3.2 ASFV genome characterization from the Dominican Republic 2021 outbreak
As of November 2021, 73 ASFV samples from the 2021 outbreak in the DR have been characterized by whole genome sequencing on the GridION and PromethION platforms (Oxford Nanopore Technologies) (Supplementary File 1). These 73 samples were obtained from 18 provinces in the DR (Figure 1). All 73 samples contained ASFV sequences that were characterized by p72 as genotype II and appeared to share a high degree of genetic similarity with European strains isolated from 2016-2018 (Figure 2). All sequences from the DR contained four single nucleotide polymorphisms (SNPs) relative to the Georgia 2007/1 genome (NC_044959.2) at positions NC_044959.2:7059 (C->T, MGF 110-1L Trp197Leu), NC_044959.2:44576 (A->G, MGF 505-9R Lys323Glu), NC_044959.2:134514 (T->C, NP419L Asn414Thr), and NC_044959.2:170862 (T->A, I267L Ile195Ile) (Supplementary File 2).

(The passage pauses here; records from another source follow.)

/-! ## Register clears (R425, R28) -/

/-- The field whose active value a key holds, on its page. -/
def fieldOfKey (k : Nat) : Option Fld :=
  let pg := k / 64 / 4096
  (pageFields pg).find? (fun f => f.instances.any (fun i => fkey pg f i == k))

/-- A key of page `p` whose field's class is among those cleared. -/
def keyCleared (p : Nat) (cls : List Ret) (k : Nat) : Bool :=
  k / 64 / 4096 == p && (match fieldOfKey k with
    | some f => cls.contains f.ret
    | none => false)

/-- Live status that a register clear does not change: the governing and running channels (R47), the endpoint's link
(R423), the die-to-die link (R295). Log entry 13. -/
def liveFields : List (Nat × Fld) :=
  [(0x13, Reg.SPN_STAT_ACTIVE), (0x13, Reg.SPN_STAT_RUNNING), (0x13, Reg.SPN_STAT_RESTARTING),
   (0x0B, Reg.HIF_STAT_LINK_UP), (0x0B, Reg.HIF_STAT_SPEED), (0x0B, Reg.HIF_STAT_WIDTH),
   (0x7C, Reg.D2D_STAT_UP), (0x7C, Reg.D2D_STAT_TIME_LOCK), (0x7C, Reg.D2D_STAT_CH_USED)]

/-- The keys of the live status of a page. -/
def liveKeys : List Nat := liveFields.map (fun p => fkey p.1 p.2 0)

/-- Clear the fields of a page whose class is listed; clearing S fields, or anything above, drops staged copies (R28). -/
def State.clearRegs (s : State) (keepLive : Bool) (cls : List Ret) (p : Nat) : State :=
  { s with regs := { s.regs with
      active := s.regs.active.filter (fun e => !(keyCleared p cls e.1) || (keepLive && liveKeys.contains e.1))
      staged := if cls.contains .s then s.regs.staged.filter (fun e => e.1 / 64 / 4096 != p) else s.regs.staged
      rdLatch := s.regs.rdLatch.filter (fun e => e.1.2 % 0x1000 != p)
      wrLow := s.regs.wrLow.filter (fun e => e.1.2 / 4096 != p) } }

/-! ## State beyond the registers -/

/-- Discard every buffered packet and count (R231): queues empty, the free store to be rebuilt. -/
def State.discardBuffers (s : State) : State :=
  { s with buf := { BufSt.initial with sizes := s.buf.sizes, nextBid := s.buf.nextBid }, q := QueueSt.initial }

/-- Empty the exact-match tables; new seeds are drawn (R174). -/
def State.emptyExm (s : State) : State :=
  ({ s with exm := { ExmSt.initial with seedDraw := s.fresh } }).draw

/-- Empty the fragment table; its seed is drawn (R135, R140). -/
def State.emptyFrag (s : State) : State := { s with path := { s.path with frag := [] } }

/-- A new seed of the fragment table's bucket hash (R135). -/
def State.seedFrag (s : State) : State := ({ s with path := { s.path with fragSeed := s.fresh } }).draw

/-- Credit and reassembly state (R319). -/
def State.clearCredits (s : State) : State :=
  { s with fab := { FabSt.initial with links := s.fab.links } }

/-- A stack loses its contents and requests with its domain; its delays are kept (R336). -/
def State.hbmLoss (s : State) (n : Nat) : State :=
  { s with hbm := { s.hbm with
      reqs := s.hbm.reqs.filter (fun r => hbmStack r.addr != n)
      waiting := s.hbm.waiting.filter (fun r => hbmStack r.addr != n)
      badWords := s.hbm.badWords.filter (fun w => hbmStack (32 * w) != n)
      mem := s.hbm.mem.filter (fun c => hbmStack c.1 != n)
      drain := s.hbm.drain.filter (fun q => q / 32 != n), openRows := s.hbm.openRows.filter (fun e => e.1 / 512 != n) } }

/-- A list of words whose contents are lost: free values (R336, log entry 25). -/
def State.lostWords (s : State) (l : List Nat) : List Nat :=
  (List.range l.length).map (fun i => (Config.freeValue (s.fresh + i)).toNat)

/-- What the table region held is lost with an HBM domain: tables 16 to 18 return to their reset content (R255), exact match
in MAXIMAL empties (R429), and the HBM part of the routes, the calendars and the timetables hold free values (R336, log
entry 25). -/
def State.hbmTablesLost (s : State) : State :=
  let s := { s with tab := { s.tab with polCfg := [], polTok := [], ctr := [] } }
  let s := if s.rd Reg.LPM_STAT_PROFILE = 2 then s.emptyExm else s
  let img := s.banks.lpm.active.body
  let lpm := { s.banks.lpm with active := { s.banks.lpm.active with body := { img with hbmNodes := s.lostWords img.hbmNodes } } }
  let cal := fun (e : Nat × Banked Calendar) =>
    let c := e.2.active.body
    (e.1, { e.2 with active := { e.2.active with body := { c with index := s.lostWords c.index, entries := s.lostWords c.entries } } })
  let tt := fun (t : Timetable) => { t with entries := t.entries.map (fun x => (x.1, s.freeNat)) }
  let gate := fun (e : Nat × GatePort) => (e.1, { e.2 with ttActive := e.2.ttActive.map tt, ttPending := e.2.ttPending.map tt })
  ({ s with banks := { s.banks with lpm := lpm, cals := s.banks.cals.map cal }, gates := s.gates.map gate }).draw

/-- State of class V that stands beside a page's registers. -/
def State.clearVolatile (s : State) (p : Nat) : State :=
  if p = 0x10 then { s with time := { s.time with phaseRem := 0, slewTerm := 0, todRx := [], todTx := [], todAcc := 0 } }
  else if p = 0x14 then { s with time := { s.time with tsq := [], tsqLatch := 0 } }
  else if p = 0x13 then { s with spine := SpineSt.initial }
  else if p = 0x17 then { s with pair := PairSt.initial }
  else if 0x20 ≤ p ∧ p ≤ 0x2F then { s with path := { s.path with pipeFrom := s.path.pipeFrom.set 0 (p - 0x20) s.ns } }
  else if p = 0x38 then { s with path := { s.path with rccTok := [(0, (0, s.ns)), (1, (0, s.ns)), (2, (0, s.ns)), (3, (0, s.ns))] } }
  else if p = 0x08 then s.icuTraverse
  else if p = 0x09 then { s with pmu := { s.pmu with val := [], wrap := [], ceCount := 0 } }
  else if p = 0x0B then { s with host := { s.host with tags := [], quarantine := [], holdFrom := 0, holdOver := false } }
  else if p = 0x0C then { s with q := { s.q with punt := [] } }
  else if p = 0x0E then
    (s.host.winHeld.filter (fun x => x.peer.isNone && x.write.isNone)).foldl (fun t _ => t.emit (.unsupported .host))
      { s with host := { s.host with winOld := [], winHeld := [] } }
  else if p = 0x3A then { s with shd := { finds := [] } }
  else if p = 0x57 then { s with lat := { s.lat with samples := [], worst := (0, 0) } }
  else if 0x40 ≤ p ∧ p ≤ 0x47 then
    { s with path := { s.path with ports := s.path.ports.filter (fun e => e.1 / 16 != p - 0x40) } }
  else if 0x72 ≤ p ∧ p ≤ 0x79 then
    { s with fab := { s.fab with links := s.fab.links.filter (fun e => e.1 / 5 != p - 0x72) } }
  else s

/-- The log entry of a cairn that a reset discards (R72, R81). -/
def discardedEntry (epoch : Nat) (a : Armed) : CrnLog :=
  { target := a.target, seq := a.seq, mask := a.mask, status := 8, scope := a.scope, remote := a.remote,
    origin := a.origin, arrival := epoch }

/-- The armed list and the log at a reset that reaches the CRN page (R72). -/
def State.discardCairns (s : State) : State :=
  let l := s.cairn.armed.map (discardedEntry s.epoch)
  ({ s with cairn := { s.cairn with armed := [], log := l.reverse.take 16, seen := [] } }).trbN 0x16 7 l.length

/-- State of class S that stands beside a page's registers: what a WARM or BLOCK reset, but no Traverse, clears. -/
def State.clearCommitted (s : State) (p : Nat) : State :=
  if p = 0x16 then s.discardCairns
  else if p = 0x08 then { s with icu := { s.icu with edge := [] } }
  else if p = 0x01 then { s with banks := { s.banks with plan := Banks.initial.plan } }
  else if p = 0x30 then { s with banks := { s.banks with parse := Banks.initial.parse } }
  else if p = 0x32 then { s with banks := { s.banks with sets := Banks.initial.sets } }
  else if p = 0x33 then { s with banks := { s.banks with lpm := Banks.initial.lpm } }
  else if p = 0x37 then { s with banks := { s.banks with tmpl := Banks.initial.tmpl } }
  else if p = 0x53 then
    { s with banks := { s.banks with cals := [] }, sched := [] }
  else if p = 0x56 then { s with banks := { s.banks with cycs := [] }, gates := [] }
  else if p = 0x71 then { s with banks := { s.banks with frt := Banks.initial.frt } }
  else if p = 0x7A then { s with banks := { s.banks with fmc := Banks.initial.fmc } }
  else if p = 0x57 then { s with lat := { s.lat with watchStg := [] } }
  else if p = 0x31 then s.emptyFrag
  else if p = 0x35 then { s with learn := { s.learn with queue := [], recent := [] } }
  else if p = 0x39 then { s with tdm := { TdmSt.initial with applySel := s.tdm.applySel, applyRunning := s.tdm.applyRunning } }
  else if p = 0x50 ∨ p = 0x51 then s.discardBuffers
  else if p = 0x68 then { s with hbm := { s.hbm with latMax := [], reqCnt := [], overdueCnt := [] } }
  else if p = 0x7B then s.clearCredits
  else s

/-- A WARM or BLOCK reset of one page (R425). -/
def State.clearPage (s : State) (p : Nat) : State :=
  ((s.clearRegs true [.s, .v] p).clearVolatile p).clearCommitted p

/-- The loss of a domain: V fields return to reset, memories of the domain lose what R429 says. -/
def State.domainLoss (s : State) (d : Nat) : State :=
  let pages := allPages.filter (fun p => pageDomain p == d)
  let s := pages.foldl (fun t p => (t.clearRegs false [.v] p).clearVolatile p) s
  if d = 11 then
    let s := s.emptyExm
    { s with tab := { s.tab with bd := [], nh := [], ecmp := [], member := [], adj := [] } }
  else if d = 17 then s.emptyFrag
  else if d = 18 then
    { s with tab := { s.tab with shpStg := [], shpAct := [], shpTok := [], snStg := [], snAct := [], anStg := [],
                                  anAct := [] }, sched := [] }
  else if d = 19 then s.discardBuffers
  else if 20 ≤ d ∧ d ≤ 27 then (s.hbmLoss (d - 20)).hbmTablesLost
  else if d = 32 then s.clearCredits
  else s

Additionally, sequences from the DR did not contain a SNP at position NC_044959.2:26425 (T->C, MGF 360-10L Asn329Thr) that was characteristic of the Asiatic genomes.
Although the DR sequences were most closely related by sequence identity to European ASFV sequences, they appeared to have diverged by some distance from the publicly described European ASFV genomes. The DR sequences did not contain additional SNPs described in European ASFV sequences since 2016 (other than the 4 indicated above), and sequences from the DR contained at least 8 distinct SNPs that were not found in any publicly available ASFV sequence (Supplementary File 2). Additionally, the 73 sequences from the DR clustered into two genetically distinct groups that were differentiated by the presence of a SNP at position NC_044959.2:90280 (G->A, C962R Glu73Glu) (Supplementary File 3). We refer to the two distinct groups within the DR sequences as genetic cluster 1, containing the variant allele at NC_044959.2:90280, and genetic cluster 2, containing the reference allele at position NC_044959.2:90280.
Genetic cluster 1 was the largest cluster (68/73 samples), spanning 17/18 provinces characterized by whole genome sequencing from May 14 to October 4, 2021 (Figure 1). Genetic cluster 2 (5/73 samples) was characterized only in Santiago and Elías Piña provinces early in the outbreak from May 13 to July 20 and had not been detected since in the DR by USDA NVSL FADDL. The two genetic clusters differed by at least 5 SNPs but shared the common genetic backbone present in all sequences obtained from the DR. This suggests that these two clusters were genetically distinct from one another by descent but shared a common ancestor. By the time the first genomes were sequenced from the DR dating to May 13 and May 14, 2021, 1 SNP in cluster 1 and 4 SNPs in cluster 2 had developed away from the putative common ancestral genome. The putative common ancestor was not sequenced in samples obtained from the outbreak.
To verify the accuracy of the variant calls from Nanopore sequencing data, a subset of 14 samples from genetic cluster 1 were additionally sequenced on an Illumina MiSeq platform (Supplementary File 1). All 11 SNPs defining the mutational backbone from the DR sequences plus the defining SNP for genetic cluster 1 were characterized identically between Oxford Nanopore and Illumina platforms. For the samples characterized by both platforms, there were no discrepancies between any SNP calls, and Illumina sequencing did not identify additional SNPs beyond those identified in the Nanopore sequencing data. Based on these results, the variant calls seen in the DR were considered verified by two independent sequencing platforms, and all characterization for additional samples was performed using the Oxford Nanopore GridION and PromethION platforms.
Additionally, within the subset of genetic cluster 1 samples characterized by high accuracy Illumina data, several insertions and deletions were identified in one or more ASFV genomes from the DR (Table 1). Sequence data from this work has been deposited into the NCBI SRA database under BioProject accession PRJNA768333.